[RECORDS TO PROCESS Boundary: Start]

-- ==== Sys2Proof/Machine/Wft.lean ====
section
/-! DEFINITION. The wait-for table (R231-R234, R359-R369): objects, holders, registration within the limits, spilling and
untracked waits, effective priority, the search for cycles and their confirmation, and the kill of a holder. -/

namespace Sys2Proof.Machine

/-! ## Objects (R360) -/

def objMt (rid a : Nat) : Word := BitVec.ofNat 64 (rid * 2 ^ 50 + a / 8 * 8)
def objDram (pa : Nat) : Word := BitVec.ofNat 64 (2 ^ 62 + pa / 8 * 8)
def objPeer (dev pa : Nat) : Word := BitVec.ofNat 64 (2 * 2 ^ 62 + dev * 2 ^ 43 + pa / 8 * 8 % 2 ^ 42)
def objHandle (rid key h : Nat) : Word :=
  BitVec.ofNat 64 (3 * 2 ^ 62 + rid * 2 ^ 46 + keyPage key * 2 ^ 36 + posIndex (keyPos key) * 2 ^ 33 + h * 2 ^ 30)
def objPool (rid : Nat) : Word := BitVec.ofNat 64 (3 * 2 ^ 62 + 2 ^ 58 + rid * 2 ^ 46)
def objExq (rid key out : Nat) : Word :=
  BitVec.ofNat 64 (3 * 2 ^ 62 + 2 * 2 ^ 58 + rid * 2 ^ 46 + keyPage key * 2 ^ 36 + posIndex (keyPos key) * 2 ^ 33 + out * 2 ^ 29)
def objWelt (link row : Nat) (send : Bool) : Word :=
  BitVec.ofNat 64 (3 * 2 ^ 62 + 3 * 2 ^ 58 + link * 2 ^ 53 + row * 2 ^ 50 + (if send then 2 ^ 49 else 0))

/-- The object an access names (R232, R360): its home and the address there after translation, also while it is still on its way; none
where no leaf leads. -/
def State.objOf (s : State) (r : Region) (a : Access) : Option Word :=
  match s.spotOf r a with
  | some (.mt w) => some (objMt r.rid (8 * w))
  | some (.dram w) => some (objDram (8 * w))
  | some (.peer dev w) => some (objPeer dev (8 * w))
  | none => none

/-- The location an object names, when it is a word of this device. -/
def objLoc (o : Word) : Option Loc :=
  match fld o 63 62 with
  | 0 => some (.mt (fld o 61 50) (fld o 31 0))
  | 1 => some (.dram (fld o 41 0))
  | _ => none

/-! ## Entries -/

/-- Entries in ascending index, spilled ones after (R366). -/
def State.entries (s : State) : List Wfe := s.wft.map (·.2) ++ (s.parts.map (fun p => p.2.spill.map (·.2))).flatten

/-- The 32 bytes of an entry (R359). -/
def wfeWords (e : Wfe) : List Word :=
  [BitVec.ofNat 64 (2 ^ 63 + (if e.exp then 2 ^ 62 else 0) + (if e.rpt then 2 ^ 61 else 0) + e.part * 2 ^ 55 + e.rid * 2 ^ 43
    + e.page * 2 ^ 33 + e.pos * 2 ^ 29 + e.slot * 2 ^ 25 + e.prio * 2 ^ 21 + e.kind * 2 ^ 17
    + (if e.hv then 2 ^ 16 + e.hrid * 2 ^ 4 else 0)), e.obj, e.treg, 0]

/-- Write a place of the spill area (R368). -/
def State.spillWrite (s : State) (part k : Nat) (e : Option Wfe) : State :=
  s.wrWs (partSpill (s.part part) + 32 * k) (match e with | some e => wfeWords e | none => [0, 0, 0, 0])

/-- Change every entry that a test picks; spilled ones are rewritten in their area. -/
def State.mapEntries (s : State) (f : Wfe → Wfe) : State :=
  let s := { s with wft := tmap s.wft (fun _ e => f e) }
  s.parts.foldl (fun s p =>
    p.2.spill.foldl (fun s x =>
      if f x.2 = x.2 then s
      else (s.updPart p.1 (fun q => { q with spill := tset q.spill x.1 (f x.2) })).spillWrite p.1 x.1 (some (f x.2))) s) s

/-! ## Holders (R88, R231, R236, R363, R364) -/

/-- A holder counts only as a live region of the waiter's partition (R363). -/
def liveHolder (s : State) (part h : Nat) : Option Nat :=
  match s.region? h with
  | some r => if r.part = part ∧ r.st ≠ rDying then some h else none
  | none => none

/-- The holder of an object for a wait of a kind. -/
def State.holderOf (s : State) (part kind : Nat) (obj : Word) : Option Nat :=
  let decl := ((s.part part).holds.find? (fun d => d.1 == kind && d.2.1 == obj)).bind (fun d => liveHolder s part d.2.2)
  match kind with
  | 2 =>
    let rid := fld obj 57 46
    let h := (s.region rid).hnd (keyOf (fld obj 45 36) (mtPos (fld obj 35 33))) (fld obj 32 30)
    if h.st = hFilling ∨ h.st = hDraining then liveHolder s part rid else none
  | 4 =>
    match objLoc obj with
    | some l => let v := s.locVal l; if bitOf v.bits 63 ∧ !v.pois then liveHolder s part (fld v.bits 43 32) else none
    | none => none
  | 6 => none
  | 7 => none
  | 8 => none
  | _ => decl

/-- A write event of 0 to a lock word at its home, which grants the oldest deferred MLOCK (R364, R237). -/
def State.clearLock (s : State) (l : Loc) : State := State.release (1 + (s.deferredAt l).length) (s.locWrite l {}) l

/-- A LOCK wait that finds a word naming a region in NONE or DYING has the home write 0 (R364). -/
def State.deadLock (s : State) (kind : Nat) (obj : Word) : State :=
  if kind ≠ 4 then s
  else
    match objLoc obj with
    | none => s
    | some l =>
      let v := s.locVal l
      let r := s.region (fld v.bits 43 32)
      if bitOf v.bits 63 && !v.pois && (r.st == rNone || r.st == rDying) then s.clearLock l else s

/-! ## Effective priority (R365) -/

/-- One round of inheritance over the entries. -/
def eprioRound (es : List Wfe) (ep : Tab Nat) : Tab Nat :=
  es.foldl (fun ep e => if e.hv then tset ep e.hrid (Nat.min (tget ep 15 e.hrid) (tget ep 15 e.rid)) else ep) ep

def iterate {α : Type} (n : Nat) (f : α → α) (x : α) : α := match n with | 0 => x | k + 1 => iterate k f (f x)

[RECORDS TO PROCESS Boundary: End]

What is the number of lines in the records that contain the word "clearLock"? Answer with the number and nothing else.

■ **ANSWER**: 2